Written nearly two decades later, Spohn (2000) also reviews 40 recent studies on the role of race in sentencing, but splits outcomes into incarceration and sentence length. In her survey of the literature, a majority of studies find that race impacts the incarceration decision, but fewer than one-quarter report evidence that race affects sentence length. In one of the most sophisticated critiques of work on discrimination in the criminal justice system, Klepper, Nagin and Tierney (1983) point out numerous methodological problems, including sample selection and omitted variables. Many of their insights are still often neglected in this field of research, almost three decades later.

Some of the earlier papers such as those by Thomson and Zingraff (1981) and Humphrey and Fogerty (1987) rely on relatively small data sets and are unable to distinguish a race effect from the impact of unobservables. Klein, Petersilia, and Turner (1990) use a dataset from California state courts with a large number of covariates to try to minimize the concern about unobservables. They find no impact of race on either the incarceration or sentencing decision, and little explanatory power. Albonetti (1997) uses federal data from the U.S. Sentencing Commission (USSC) on drug offenders. She finds that African-American and Hispanic defendants are more likely to be incarcerated and for longer duration. Steffensmeier and Demuth (2000) also use federal data collected by the USSC, and thus have a detailed and large data set with which to work. Their cross-sectional OLS and probit regressions indicate that African-Americans and Hispanics are jailed more frequently and receive longer sentences than White defendants. The same authors find similar results using state court data from Pennsylvania in their 2001 paper. This differs to some extent from the findings of Kramer and Steffensmeier (1993), which also used Pennsylvania state court data. This study found a small impact of race on the incarceration decision, but not on the length of imprisonment.

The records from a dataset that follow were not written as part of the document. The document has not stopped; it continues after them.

-- ==== Sys2Proof/Machine/LencOps.lean ====
section
/-! DEFINITION. The line encryptor as several steps share it: which registers a carrier uses, loads, swaps, the loss of the transmit key, and
where received frames go for their tag check (R342 to R356). -/

namespace Sys2Proof.Machine

/-- The carrier whose key registers, phases, SID and AUTO_NEXT a carrier uses: A's for B in PROTECTED_1P1 (R347). -/
def Chip.keyCar (s : Chip) (c : Carrier) : Carrier :=
  if c = .B ∧ s.getF Reg.TOP.CARRIER_STAT.MODE_ACTIVE = 2 then .A else c

/-- The carriers that use the key registers of a carrier. -/
def Chip.keyUsers (s : Chip) (c : Carrier) : List Carrier :=
  if s.getF Reg.TOP.CARRIER_STAT.MODE_ACTIVE = 2 then (if c = .A then [.A, .B] else []) else [c]

/-- The phases that receive-enabled trails last used on the registers of a carrier (R343). -/
def Chip.rxPhases (s : Chip) (c : Carrier) : List Nat :=
  (s.keyUsers c).flatMap fun k =>
    ((List.range 16).filter (s.trailRx k)).map fun t => s.getF (Reg.LENC.RX_TRAIL_STAT.KP_LAST k t)

/-- Whether a line key register is ACTIVE (R360): it holds or receives a key and its phase is the current one, or was last used by a
receive-enabled trail. -/
def Chip.keyActive (s : Chip) (c : Carrier) (tx : Bool) (p : Nat) : Bool :=
  (s.keySlot c tx p).isSome &&
    (if tx then s.getF (Reg.LENC.LENC_STAT.TX_KP c) == p else (s.rxPhases c).contains p)

/-- Whether a slot is the source of an ACTIVE line register; of one that is not (R360, R369). -/
def Chip.slotActive (s : Chip) (k : Nat) : Bool :=
  lineKeys.any fun r => s.keySlot r.1 r.2.1 r.2.2 == some k && s.keyActive r.1 r.2.1 r.2.2
/-- Whether a slot is the source of a line register that is not ACTIVE. -/
def Chip.slotNext (s : Chip) (k : Nat) : Bool :=
  lineKeys.any fun r => s.keySlot r.1 r.2.1 r.2.2 == some k && !s.keyActive r.1 r.2.1 r.2.2

/-- The frames sealed under a transmit register. -/
def Chip.keyUsed (s : Chip) (c : Carrier) (p : Nat) : Nat := (Tab.get {} (s.lenc.get c).tx p).used

/-- Whether a carrier's current transmit register holds a key that has not expired (R342, R353). -/
def Chip.txKeyed (s : Chip) (c : Carrier) : Bool :=
  let k := s.keyCar c
  let p := s.getF (Reg.LENC.LENC_STAT.TX_KP k)
  s.keyValid k true p && decide (s.keyUsed k p < 2 ^ 32)

/-- Whether a carrier's frames are encrypted: TX_ENC in effect; on identical frames (R37, R347) that of carrier A. -/
def Chip.txEnc (s : Chip) (c : Carrier) : Bool := s.flag (Reg.LENC.LENC_STAT.TX_ENC_ACTIVE (s.keyCar c))

/-- TX_KEY_EMPTY of a carrier judged anew (R353). -/
def Chip.lencSettle (s : Chip) (c : Carrier) : Chip :=
  let empty := s.txEnc c && !s.txKeyed c
  let was := s.flag (Reg.LENC.LENC_STAT.TX_KEY_EMPTY c)
  let s1 := s.setFlag (Reg.LENC.LENC_STAT.TX_KEY_EMPTY c) empty
  if empty && !was then s1.assert (Ev.LENC.TX_KEY_EMPTY c) else s1.setLive (Ev.LENC.TX_KEY_EMPTY c) empty

/-- TX_KEY_EMPTY of both carriers judged anew. -/
def Chip.lencSettleAll (s : Chip) : Chip := (s.lencSettle .A).lencSettle .B

/-- A load of a line key register from a slot with an epoch (R343): refused with its cause, or LOADING. -/
def Chip.loadKey (s : Chip) (c : Carrier) (tx : Bool) (slot epoch : Nat) : Chip :=
  let used := s.rxPhases c
  let target : Option Nat :=
    if tx then some (1 - s.getF (Reg.LENC.LENC_STAT.TX_KP c))
    else if used.contains 0 && used.contains 1 then none
    else some (if used.contains 1 then 0 else 1)
  let refuse := fun (n : Nat) => (s.setF (Reg.LENC.LENC_STAT.LOAD_CAUSE c) n).raise (Ev.LENC.LOAD_REFUSED c)
  match (s.slotOf slot).key, target with
  | none, _ => refuse 1
  | some k, t =>
    if k.usage ≠ 1 ∨ k.len ≠ 32 then refuse 2
    else if tx = true ∧ ((s.lenc.get c).maxEpoch.any fun m => decide (epoch ≤ m)) = true then refuse 3
    else match t with
    | none => refuse 4
    | some p =>
      if c ≠ s.keyCar c then refuse 5
      else
        let a := keyInfo c tx p
        let s1 := ((s.setF ⟨a, 31, 1⟩ 0).setF ⟨a, 30, 1⟩ 1).setF ⟨a, 16, 6⟩ slot
        let s2 := (s1.setF ⟨a + 4, 0, 32⟩ epoch).setLineKey c tx p { bytes := k.bytes }
        let s3 := if tx then (s2.setF (Reg.LENC.TX_KEY_FRAMES.FRAMES c p) 0).modLenc c fun v => { v with maxEpoch := some epoch } else s2
        s3.lencSettleAll

/-- A pending swap takes effect on the frame that starts now (R344, R346, R348): the other phase becomes current and the register left behind is
cleared; AUTO_NEXT reloads it. Without a VALID other register nothing changes and SWAP_EMPTY is raised. -/
def Chip.swapKeys (s : Chip) (c : Carrier) : Chip :=
  if (s.lenc.get c).swap = false then s
  else
    let s0 := s.modLenc c fun v => { v with swap := false }
    let old := s.getF (Reg.LENC.LENC_STAT.TX_KP c)
    let new := 1 - old
    if s.keyValid c true new = false ∨ s.keyLoading c true new = true then s0.raise (Ev.LENC.SWAP_EMPTY c)
    else
      let s1 := ((s0.setF (Reg.LENC.LENC_STAT.TX_KP c) new).clearKey c true old).raise (Ev.LENC.KP_SWAP c)
      let s2 := if s1.flag (Reg.LENC.LENC_CFG.AUTO_NEXT c) then
          s1.loadKey c true (s1.getF ⟨keyInfo c true new, 16, 6⟩) ((s1.getF (Reg.LENC.TX_KEY_EPOCH.EPOCH c new) + 1) % 2 ^ 32)
        else s1
      s2.lencSettleAll

/-- A swap of key phases is requested on a carrier; carrier B's own registers are idle in PROTECTED_1P1 (R344, R347). -/
def Chip.requestSwap (s : Chip) (c : Carrier) : Chip :=
  if s.keyCar c = c then s.modLenc c fun v => { v with swap := true } else s

/-- Whether FSN n comes after FSN l, both wrapping. -/
def fsnAfter (n l : Nat) : Bool := decide (0 < (n + 2 ^ 32 - l) % 2 ^ 32 ∧ (n + 2 ^ 32 - l) % 2 ^ 32 < 2 ^ 31)

/-- A frame sealed under the current register (R342): FRAMES counts frame periods; KEY_AGE at 2^31, KEY_EXPIRED at 2^32. -/
def Chip.countSealed (s : Chip) (c : Carrier) (fsn : Nat) : Chip :=
  let v := s.lenc.get c
  if (v.lastFsn.all fun l => fsnAfter fsn l) = false then s
  else
    let p := s.getF (Reg.LENC.LENC_STAT.TX_KP c)
    let k := Tab.get {} v.tx p
    let n := k.used + 1
    let s1 := ((s.setLineKey c true p { k with used := n }).modLenc c fun w => { w with lastFsn := some fsn }).setSat
      (Reg.LENC.TX_KEY_FRAMES.FRAMES c p) n
    let s2 := s1.raiseIf (n == 2 ^ 31) (Ev.LENC.KEY_AGE c)
    if n = 2 ^ 32 then (s2.raise (Ev.LENC.KEY_EXPIRED c)).lencSettleAll else s2

/-- The key phase and the sealing of a frame that starts (R342, R344, R353, R356). -/
def Chip.sealFrame (s : Chip) (c : Carrier) (fsn : Nat) : Nat × Sealing × Chip :=
  let k := s.keyCar c
  let s1 := (s.sfRecheck c 2).swapKeys k
  let kp := s1.getF (Reg.LENC.LENC_STAT.TX_KP k)
  if s1.txEnc c = false then (kp, .plain, s1)
  else if s1.txKeyed c = false then (kp, .keyless, s1.bump (Reg.LENC.TX_EMPTY_FRM.COUNT c))
  else
    let s2 := s1.countSealed k fsn
    if (s2.grpOf c 2).sf then (kp, .voided, s2.bump (Reg.LENC.TX_VOID.COUNT c)) else (kp, .sealed, s2)

/-- A frame that the framer delivers, at the decryptor (R345, R351 to R353): plain frames are delivered at once, or dropped under
REQUIRE_ENC; encrypted ones wait for their tag check. -/
def Chip.toDecryptor (s : Chip) (c : Carrier) (t : Nat) (f : RxFrame) : Chip :=
  let s0 := s.setFlag (Reg.LENC.RX_TRAIL_STAT.ENC_LAST c t) f.enc
  let s1 := s0.modLenc c fun v => { v with spoilt := v.spoilt - (v.spoilt &&& 2 ^ t) }
  if f.enc then
    let w : TagWait :=
      { trail := t, frame := f, keyed := s.keyValid (s.keyCar c) false (f.kp % 2), spoilt := (s.lenc.get c).spoilt.testBit t }
    s1.modLenc c fun v => { v with checks := v.checks ++ [w] }
  else if s1.actFlag (Reg.LENC.LENC_CFG.REQUIRE_ENC c) then
    ((s1.bump (Reg.LENC.PLAIN_DROP.COUNT c t)).raise (Ev.LENC.PLAIN_RX c)).selLost c t f.fsn f.fsn
  else s1.selDeliver c t f

end Sys2Proof.Machine
end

A more recent paper by Mustard (2001) improves on previous work by including additional controls in the regression analysis. Using federal data provided by the USSC, he examines the impact of race on the incarceration and sentencing decisions, as well as on departures from the sentencing guidelines. His cross-sectional regressions include controls for income, as well as interaction terms between race and income, race and education, and race and criminal history. He finds that African-Americans are more likely to be incarcerated and receive longer sentences, although some of this appears to be due to more extensive criminal histories and more severe offenses.

Using state data from Maryland, Bushway and Piehl (2001) estimate a tobit model to isolate the impact of judicial discretion on sentence length. They find a greater impact of race than most prior work. A major strength of this paper is the use of guideline recommendations to instrument for potential unobservable case characteristics. Rachlinski and coauthors (2009) approach the question from an experimental psychological perspective. In a laboratory study of judges they find similar results on the implicit association test to that of the general population, which has been interpreted by some as evidence of bias. In studies with explicit racial identification, however, Rachlinski and co-authors do not find race effects.

A recent contribution to the literature is from Schanzenbach (2005). This study focuses on understanding the impact of judicial characteristics on case outcomes, using variation in judicial characteristics at the federal district level.10 While he finds that female judges reduce sex disparity in sentencing, results on racial disparity are mixed. He also finds no main effect of judges’ race on average sentence length. Zussman and Shayo (2010) take a novel approach to understand the impact of ethnicity of various parties in the legal process. They exploits the random timing and location of terrorist attacks in Israel and shows that there is a short-lived local difference in case outcomes that is a function of defendant, plaintiff and judge ethnicity. Price and Wolfers (2010) also find evidence for race effects in a quasi-judicial context, that of NBA referees. In this paper, we focus primarily on defendant race effects in one large jurisdiction.
III. Data Description

Our data comes from the cases adjudicated in the Cook County Circuit of the Illinois state courts. Cook County is the largest unified court system in the country, with over 2.4 million cases processed per year in both civil and criminal courts.11 It is also a racially mixed urban area, with a population that is 48% White, 26% African-American, and 20% Hispanic (see Table 1). The racial breakdown in our data is 12% White, 72% African-American, and 16% Hispanic, reflecting the substantially different rates of representation by race in the criminal justice system.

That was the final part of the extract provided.